> **Problem details**: Using the listing below, set down each line from the line containing "queue (R156). -/" through the line containing "match s.hold with", both ends included, exactly and with nothing added.

> **Source records**:
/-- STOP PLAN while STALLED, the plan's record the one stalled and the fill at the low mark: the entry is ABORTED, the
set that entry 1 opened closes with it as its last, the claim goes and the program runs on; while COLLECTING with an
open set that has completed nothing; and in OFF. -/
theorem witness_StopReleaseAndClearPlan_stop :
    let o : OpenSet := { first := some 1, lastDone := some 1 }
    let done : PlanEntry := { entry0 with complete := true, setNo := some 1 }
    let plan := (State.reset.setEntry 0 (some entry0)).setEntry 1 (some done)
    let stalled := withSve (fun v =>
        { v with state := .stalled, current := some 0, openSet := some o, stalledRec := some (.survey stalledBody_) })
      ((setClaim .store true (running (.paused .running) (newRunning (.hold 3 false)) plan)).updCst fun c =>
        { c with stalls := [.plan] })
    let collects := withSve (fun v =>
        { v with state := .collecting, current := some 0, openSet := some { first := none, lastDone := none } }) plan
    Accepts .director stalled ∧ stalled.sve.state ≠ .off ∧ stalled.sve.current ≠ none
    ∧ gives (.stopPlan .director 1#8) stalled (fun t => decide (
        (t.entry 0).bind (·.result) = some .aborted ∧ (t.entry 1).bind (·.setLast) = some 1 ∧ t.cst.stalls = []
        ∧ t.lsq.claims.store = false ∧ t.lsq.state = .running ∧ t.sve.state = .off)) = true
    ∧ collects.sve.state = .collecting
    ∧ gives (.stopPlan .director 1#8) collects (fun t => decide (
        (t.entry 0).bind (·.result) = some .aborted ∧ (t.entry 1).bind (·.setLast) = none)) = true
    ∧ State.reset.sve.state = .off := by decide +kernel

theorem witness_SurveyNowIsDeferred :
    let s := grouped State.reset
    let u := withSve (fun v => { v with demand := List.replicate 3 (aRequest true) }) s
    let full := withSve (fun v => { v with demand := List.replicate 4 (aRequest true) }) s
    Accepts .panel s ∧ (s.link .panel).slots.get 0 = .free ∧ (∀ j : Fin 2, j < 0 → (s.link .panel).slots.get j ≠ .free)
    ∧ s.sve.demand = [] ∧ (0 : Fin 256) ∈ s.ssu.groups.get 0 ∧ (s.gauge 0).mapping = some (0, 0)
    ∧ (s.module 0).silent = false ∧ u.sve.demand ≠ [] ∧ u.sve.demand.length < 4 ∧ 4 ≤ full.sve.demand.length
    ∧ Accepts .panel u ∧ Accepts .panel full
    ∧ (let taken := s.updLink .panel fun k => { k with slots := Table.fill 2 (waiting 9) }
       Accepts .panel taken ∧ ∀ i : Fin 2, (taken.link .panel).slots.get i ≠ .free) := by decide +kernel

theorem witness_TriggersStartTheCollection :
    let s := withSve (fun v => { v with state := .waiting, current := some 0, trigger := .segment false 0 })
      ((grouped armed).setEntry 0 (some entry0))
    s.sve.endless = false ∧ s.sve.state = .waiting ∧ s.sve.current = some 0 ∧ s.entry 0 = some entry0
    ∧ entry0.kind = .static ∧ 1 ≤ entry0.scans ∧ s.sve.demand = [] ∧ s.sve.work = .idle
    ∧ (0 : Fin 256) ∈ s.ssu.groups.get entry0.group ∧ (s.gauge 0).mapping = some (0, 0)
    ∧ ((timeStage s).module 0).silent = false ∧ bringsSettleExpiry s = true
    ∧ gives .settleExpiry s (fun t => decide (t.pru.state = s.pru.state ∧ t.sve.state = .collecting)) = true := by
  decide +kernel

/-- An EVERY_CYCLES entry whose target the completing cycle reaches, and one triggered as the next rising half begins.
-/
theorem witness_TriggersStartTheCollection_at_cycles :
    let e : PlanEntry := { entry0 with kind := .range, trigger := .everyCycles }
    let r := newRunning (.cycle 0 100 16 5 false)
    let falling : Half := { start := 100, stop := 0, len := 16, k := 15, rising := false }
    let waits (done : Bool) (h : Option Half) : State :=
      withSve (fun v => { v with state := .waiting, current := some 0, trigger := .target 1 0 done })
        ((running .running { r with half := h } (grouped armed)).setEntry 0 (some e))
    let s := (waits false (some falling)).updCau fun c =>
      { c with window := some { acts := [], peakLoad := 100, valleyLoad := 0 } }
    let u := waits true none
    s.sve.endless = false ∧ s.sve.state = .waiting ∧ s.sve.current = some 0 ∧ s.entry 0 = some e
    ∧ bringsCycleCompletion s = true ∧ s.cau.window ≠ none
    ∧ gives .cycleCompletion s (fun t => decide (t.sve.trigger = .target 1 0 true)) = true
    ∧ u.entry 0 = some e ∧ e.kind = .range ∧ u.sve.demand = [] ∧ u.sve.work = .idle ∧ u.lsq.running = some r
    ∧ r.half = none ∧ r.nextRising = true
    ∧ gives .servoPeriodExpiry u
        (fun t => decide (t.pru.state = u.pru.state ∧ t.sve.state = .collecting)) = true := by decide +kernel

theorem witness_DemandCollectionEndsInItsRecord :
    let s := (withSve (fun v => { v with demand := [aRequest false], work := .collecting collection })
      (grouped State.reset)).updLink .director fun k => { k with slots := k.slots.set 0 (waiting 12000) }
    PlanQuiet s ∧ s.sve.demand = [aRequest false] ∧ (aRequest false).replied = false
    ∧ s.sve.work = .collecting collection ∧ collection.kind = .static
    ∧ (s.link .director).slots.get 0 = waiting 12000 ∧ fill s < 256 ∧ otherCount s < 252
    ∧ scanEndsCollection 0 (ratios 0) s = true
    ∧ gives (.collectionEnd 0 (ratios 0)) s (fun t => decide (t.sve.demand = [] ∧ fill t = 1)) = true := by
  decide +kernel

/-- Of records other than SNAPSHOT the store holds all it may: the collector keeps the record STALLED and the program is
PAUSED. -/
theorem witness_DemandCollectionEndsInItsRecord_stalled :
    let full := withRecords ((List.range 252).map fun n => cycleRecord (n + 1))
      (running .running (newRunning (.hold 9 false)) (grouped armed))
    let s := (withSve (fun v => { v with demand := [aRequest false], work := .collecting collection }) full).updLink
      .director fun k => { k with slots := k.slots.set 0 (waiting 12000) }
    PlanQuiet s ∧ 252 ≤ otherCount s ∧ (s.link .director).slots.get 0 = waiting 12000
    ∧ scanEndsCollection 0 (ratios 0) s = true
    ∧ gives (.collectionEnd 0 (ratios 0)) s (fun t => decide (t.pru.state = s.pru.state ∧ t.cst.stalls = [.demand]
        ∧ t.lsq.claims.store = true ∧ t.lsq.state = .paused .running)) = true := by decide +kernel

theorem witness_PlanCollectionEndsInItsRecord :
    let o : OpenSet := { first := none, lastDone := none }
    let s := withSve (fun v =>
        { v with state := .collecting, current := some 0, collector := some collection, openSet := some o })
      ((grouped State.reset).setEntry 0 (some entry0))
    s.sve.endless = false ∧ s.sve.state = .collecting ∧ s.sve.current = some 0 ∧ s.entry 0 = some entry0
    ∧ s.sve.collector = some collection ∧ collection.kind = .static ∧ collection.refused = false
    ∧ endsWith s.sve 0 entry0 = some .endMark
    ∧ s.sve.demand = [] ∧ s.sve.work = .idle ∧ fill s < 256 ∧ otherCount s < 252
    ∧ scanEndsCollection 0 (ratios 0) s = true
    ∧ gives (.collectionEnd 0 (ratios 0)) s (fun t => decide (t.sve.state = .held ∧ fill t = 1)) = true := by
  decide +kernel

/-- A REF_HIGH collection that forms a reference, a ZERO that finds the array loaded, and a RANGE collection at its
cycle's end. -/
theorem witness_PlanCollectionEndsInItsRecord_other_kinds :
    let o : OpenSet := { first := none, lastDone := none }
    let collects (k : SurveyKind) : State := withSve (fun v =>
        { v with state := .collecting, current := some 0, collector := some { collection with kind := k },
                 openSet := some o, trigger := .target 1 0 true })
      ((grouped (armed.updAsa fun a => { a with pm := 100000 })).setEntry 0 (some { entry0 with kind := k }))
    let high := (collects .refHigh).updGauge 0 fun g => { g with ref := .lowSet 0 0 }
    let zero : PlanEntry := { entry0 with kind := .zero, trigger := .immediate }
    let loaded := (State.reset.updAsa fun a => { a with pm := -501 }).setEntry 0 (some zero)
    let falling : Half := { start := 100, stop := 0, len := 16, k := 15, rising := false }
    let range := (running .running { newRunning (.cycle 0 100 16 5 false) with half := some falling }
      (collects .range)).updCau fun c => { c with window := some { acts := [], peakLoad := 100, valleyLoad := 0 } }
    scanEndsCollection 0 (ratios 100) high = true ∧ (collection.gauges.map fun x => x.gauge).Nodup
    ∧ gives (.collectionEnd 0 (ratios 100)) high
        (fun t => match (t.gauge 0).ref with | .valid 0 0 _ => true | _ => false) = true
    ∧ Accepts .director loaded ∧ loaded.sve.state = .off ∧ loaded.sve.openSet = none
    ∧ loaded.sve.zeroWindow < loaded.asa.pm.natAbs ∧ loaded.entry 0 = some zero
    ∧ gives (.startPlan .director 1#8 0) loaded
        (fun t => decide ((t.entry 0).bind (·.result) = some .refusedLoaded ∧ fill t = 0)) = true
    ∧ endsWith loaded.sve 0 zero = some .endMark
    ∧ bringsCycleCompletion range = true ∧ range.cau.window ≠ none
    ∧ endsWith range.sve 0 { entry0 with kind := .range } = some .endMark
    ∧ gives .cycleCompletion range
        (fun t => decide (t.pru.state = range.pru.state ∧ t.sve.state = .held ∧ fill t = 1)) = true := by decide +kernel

--

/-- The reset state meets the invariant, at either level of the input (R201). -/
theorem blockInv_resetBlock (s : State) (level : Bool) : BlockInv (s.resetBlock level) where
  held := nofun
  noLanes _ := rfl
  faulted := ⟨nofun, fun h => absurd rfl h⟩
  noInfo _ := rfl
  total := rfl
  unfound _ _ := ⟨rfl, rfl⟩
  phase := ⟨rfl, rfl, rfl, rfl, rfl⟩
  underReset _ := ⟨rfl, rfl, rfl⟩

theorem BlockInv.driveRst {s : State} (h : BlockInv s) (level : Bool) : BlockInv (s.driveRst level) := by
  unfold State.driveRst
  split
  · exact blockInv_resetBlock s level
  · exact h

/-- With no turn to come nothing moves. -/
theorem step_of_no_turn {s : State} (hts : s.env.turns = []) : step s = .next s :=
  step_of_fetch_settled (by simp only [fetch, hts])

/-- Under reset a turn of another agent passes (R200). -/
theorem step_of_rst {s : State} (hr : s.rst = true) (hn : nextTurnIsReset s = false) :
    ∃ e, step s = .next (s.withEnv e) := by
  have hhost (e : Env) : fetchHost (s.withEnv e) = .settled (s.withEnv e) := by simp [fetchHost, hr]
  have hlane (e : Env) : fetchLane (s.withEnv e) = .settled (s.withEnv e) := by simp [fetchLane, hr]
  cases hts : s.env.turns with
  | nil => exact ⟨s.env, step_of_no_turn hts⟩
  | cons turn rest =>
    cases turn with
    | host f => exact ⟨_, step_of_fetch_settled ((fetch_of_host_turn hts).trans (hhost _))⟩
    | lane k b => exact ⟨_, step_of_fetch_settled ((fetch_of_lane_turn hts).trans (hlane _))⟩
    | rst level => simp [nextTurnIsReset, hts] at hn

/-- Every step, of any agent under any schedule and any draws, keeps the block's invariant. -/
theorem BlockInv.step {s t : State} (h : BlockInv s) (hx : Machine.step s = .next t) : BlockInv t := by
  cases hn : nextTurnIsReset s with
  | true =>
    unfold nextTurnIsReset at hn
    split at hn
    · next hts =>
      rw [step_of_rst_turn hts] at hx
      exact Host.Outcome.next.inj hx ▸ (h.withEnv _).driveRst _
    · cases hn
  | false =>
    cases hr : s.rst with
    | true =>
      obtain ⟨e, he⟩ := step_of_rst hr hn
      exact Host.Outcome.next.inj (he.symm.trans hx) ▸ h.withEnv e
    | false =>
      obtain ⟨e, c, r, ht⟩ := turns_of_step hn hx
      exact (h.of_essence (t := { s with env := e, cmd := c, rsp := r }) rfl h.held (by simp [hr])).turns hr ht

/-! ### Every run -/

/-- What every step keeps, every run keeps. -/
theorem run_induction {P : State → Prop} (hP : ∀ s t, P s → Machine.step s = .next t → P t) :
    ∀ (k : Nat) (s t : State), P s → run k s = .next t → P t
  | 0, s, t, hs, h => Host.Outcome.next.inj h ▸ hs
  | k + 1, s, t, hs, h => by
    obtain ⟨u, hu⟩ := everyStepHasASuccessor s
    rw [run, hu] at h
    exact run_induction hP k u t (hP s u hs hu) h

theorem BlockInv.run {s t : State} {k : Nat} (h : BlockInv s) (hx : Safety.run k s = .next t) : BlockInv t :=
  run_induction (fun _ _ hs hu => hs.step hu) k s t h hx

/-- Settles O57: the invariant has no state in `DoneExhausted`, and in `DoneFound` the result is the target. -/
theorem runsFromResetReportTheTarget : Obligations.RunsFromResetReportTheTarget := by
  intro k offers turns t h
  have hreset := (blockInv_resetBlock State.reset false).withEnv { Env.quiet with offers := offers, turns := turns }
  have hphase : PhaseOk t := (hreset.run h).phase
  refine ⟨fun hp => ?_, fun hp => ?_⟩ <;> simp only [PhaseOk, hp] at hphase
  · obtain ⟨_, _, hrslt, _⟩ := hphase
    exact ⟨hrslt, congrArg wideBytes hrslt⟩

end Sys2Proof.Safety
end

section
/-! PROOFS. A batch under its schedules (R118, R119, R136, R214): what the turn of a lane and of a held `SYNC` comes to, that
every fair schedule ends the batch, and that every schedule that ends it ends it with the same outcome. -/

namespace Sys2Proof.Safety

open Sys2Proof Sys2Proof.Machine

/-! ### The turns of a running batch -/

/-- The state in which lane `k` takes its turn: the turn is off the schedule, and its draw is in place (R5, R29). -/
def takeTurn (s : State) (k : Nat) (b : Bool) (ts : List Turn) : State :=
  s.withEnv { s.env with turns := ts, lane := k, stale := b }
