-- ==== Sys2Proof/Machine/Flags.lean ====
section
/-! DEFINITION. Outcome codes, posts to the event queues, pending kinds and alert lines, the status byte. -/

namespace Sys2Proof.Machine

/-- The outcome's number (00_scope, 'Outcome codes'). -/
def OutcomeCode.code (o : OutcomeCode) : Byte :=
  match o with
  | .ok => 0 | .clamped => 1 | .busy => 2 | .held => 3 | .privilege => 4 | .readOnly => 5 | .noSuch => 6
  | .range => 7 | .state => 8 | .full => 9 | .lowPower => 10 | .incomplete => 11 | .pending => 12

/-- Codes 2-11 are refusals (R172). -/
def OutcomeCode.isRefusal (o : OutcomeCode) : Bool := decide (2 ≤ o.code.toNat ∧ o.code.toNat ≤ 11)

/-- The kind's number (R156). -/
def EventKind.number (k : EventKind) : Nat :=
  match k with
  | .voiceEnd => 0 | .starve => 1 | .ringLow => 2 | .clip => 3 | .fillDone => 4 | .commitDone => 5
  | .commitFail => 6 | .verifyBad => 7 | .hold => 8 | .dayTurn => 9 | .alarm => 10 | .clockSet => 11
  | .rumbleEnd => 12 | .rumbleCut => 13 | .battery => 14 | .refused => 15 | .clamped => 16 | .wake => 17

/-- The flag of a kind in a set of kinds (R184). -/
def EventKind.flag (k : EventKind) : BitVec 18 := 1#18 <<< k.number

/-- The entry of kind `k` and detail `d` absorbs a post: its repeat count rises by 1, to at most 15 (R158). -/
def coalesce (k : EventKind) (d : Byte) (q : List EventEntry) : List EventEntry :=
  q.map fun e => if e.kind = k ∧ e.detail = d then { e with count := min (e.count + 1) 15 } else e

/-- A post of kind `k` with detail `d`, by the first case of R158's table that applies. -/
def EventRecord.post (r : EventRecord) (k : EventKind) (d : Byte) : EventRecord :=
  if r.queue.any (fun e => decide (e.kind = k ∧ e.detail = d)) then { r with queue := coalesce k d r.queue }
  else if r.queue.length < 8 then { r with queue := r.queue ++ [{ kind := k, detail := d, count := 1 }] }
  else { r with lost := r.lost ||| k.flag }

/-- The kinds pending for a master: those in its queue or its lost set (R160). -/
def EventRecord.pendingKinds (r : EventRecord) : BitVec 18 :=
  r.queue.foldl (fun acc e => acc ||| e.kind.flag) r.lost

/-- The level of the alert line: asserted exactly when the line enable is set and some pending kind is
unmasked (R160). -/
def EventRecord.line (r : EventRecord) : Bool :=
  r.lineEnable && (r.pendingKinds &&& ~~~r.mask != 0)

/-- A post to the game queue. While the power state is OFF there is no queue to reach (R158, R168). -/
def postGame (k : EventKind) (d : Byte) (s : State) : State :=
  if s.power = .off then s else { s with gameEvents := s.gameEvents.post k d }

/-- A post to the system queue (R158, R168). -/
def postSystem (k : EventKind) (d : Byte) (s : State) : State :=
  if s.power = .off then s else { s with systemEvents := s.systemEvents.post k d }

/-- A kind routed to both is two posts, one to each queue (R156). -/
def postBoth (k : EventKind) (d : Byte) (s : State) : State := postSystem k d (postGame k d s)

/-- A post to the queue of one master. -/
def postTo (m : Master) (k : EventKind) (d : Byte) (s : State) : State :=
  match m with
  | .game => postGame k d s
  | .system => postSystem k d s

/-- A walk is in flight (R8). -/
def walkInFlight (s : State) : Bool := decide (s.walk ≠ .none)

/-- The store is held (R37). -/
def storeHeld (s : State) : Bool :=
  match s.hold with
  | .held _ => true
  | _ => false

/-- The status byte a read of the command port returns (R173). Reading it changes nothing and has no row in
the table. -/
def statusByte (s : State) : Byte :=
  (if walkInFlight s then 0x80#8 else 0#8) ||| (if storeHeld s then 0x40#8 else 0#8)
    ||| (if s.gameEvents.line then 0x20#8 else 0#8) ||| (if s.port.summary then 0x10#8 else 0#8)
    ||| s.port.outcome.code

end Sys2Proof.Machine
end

> **Answer for the task**:
/-- A kind routed to both is two posts, one to each queue (R156). -/
def postBoth (k : EventKind) (d : Byte) (s : State) : State := postSystem k d (postGame k d s)

/-- A post to the queue of one master. -/
def postTo (m : Master) (k : EventKind) (d : Byte) (s : State) : State :=
  match m with
  | .game => postGame k d s
  | .system => postSystem k d s

/-- A walk is in flight (R8). -/
def walkInFlight (s : State) : Bool := decide (s.walk ≠ .none)

/-- The store is held (R37). -/
def storeHeld (s : State) : Bool :=
  match s.hold with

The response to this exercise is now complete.